• [Data for review]
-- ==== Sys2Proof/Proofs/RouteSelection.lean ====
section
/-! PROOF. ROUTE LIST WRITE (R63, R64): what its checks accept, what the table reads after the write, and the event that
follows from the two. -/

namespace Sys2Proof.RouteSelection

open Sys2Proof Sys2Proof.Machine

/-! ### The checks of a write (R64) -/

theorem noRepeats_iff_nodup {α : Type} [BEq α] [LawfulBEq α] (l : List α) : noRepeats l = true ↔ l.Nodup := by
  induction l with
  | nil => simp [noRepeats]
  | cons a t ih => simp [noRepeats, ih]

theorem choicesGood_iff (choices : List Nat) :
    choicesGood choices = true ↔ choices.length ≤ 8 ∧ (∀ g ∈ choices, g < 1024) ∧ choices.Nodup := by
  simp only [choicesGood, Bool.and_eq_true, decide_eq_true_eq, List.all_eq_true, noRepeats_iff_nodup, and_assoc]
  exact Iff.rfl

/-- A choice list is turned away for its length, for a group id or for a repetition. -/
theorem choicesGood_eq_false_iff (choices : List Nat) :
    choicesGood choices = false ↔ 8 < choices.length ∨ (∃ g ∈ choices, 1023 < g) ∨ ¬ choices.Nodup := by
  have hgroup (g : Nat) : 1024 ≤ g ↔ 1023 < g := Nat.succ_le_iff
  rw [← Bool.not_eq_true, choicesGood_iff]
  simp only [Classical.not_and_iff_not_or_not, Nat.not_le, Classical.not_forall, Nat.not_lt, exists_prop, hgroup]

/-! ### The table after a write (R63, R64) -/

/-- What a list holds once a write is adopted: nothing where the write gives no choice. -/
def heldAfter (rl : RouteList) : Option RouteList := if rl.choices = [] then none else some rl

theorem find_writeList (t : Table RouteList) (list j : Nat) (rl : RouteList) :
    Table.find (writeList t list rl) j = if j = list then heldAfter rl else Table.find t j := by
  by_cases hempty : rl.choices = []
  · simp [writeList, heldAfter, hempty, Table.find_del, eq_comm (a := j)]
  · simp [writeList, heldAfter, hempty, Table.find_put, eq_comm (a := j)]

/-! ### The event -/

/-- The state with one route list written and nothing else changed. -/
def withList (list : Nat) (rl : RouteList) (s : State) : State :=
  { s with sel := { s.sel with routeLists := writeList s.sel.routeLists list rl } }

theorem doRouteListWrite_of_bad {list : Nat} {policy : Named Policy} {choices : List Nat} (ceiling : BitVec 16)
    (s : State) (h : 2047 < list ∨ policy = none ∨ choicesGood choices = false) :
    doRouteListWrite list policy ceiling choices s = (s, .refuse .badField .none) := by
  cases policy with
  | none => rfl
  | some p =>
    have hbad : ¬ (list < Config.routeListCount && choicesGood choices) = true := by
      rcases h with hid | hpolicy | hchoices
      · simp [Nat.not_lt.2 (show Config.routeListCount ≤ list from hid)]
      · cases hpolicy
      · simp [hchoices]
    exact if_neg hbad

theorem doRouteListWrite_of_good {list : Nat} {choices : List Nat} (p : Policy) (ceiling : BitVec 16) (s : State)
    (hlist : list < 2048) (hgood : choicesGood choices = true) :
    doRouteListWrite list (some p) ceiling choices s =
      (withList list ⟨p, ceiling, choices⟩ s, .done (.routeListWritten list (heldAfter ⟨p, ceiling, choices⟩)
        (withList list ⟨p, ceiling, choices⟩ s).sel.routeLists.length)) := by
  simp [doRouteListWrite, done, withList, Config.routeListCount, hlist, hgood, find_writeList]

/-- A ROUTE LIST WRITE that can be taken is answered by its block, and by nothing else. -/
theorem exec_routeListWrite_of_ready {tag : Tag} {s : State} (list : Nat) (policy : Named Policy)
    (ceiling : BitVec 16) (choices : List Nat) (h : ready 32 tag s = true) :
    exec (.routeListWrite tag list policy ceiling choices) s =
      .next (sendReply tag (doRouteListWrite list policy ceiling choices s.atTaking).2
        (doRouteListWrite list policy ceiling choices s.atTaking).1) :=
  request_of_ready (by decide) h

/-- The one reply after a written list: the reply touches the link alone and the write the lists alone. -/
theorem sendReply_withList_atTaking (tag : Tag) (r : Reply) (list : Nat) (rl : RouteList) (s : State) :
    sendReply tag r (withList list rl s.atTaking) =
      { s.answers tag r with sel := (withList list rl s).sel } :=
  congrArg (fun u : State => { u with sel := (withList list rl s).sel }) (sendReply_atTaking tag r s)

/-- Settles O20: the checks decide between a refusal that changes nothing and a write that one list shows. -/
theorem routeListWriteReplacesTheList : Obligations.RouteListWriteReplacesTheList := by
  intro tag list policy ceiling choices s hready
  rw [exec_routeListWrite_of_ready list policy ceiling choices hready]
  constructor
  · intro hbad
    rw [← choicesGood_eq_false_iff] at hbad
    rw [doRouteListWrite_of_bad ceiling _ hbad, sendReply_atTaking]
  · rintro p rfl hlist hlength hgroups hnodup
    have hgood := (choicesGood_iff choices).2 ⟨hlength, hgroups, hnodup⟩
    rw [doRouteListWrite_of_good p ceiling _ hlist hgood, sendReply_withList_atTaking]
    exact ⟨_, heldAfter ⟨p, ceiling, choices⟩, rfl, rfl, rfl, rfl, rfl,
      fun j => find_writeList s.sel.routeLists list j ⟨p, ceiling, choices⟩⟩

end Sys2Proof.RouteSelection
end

• [Work required]
In the entries above, find the line holding "intro tag list" and the line holding "hlength hgroups hnodup"; print both of them and every line between, exactly, and nothing else.

• [Task output]
  intro tag list policy ceiling choices s hready
  rw [exec_routeListWrite_of_ready list policy ceiling choices hready]
  constructor
  · intro hbad
    rw [← choicesGood_eq_false_iff] at hbad
    rw [doRouteListWrite_of_bad ceiling _ hbad, sendReply_atTaking]
  · rintro p rfl hlist hlength hgroups hnodup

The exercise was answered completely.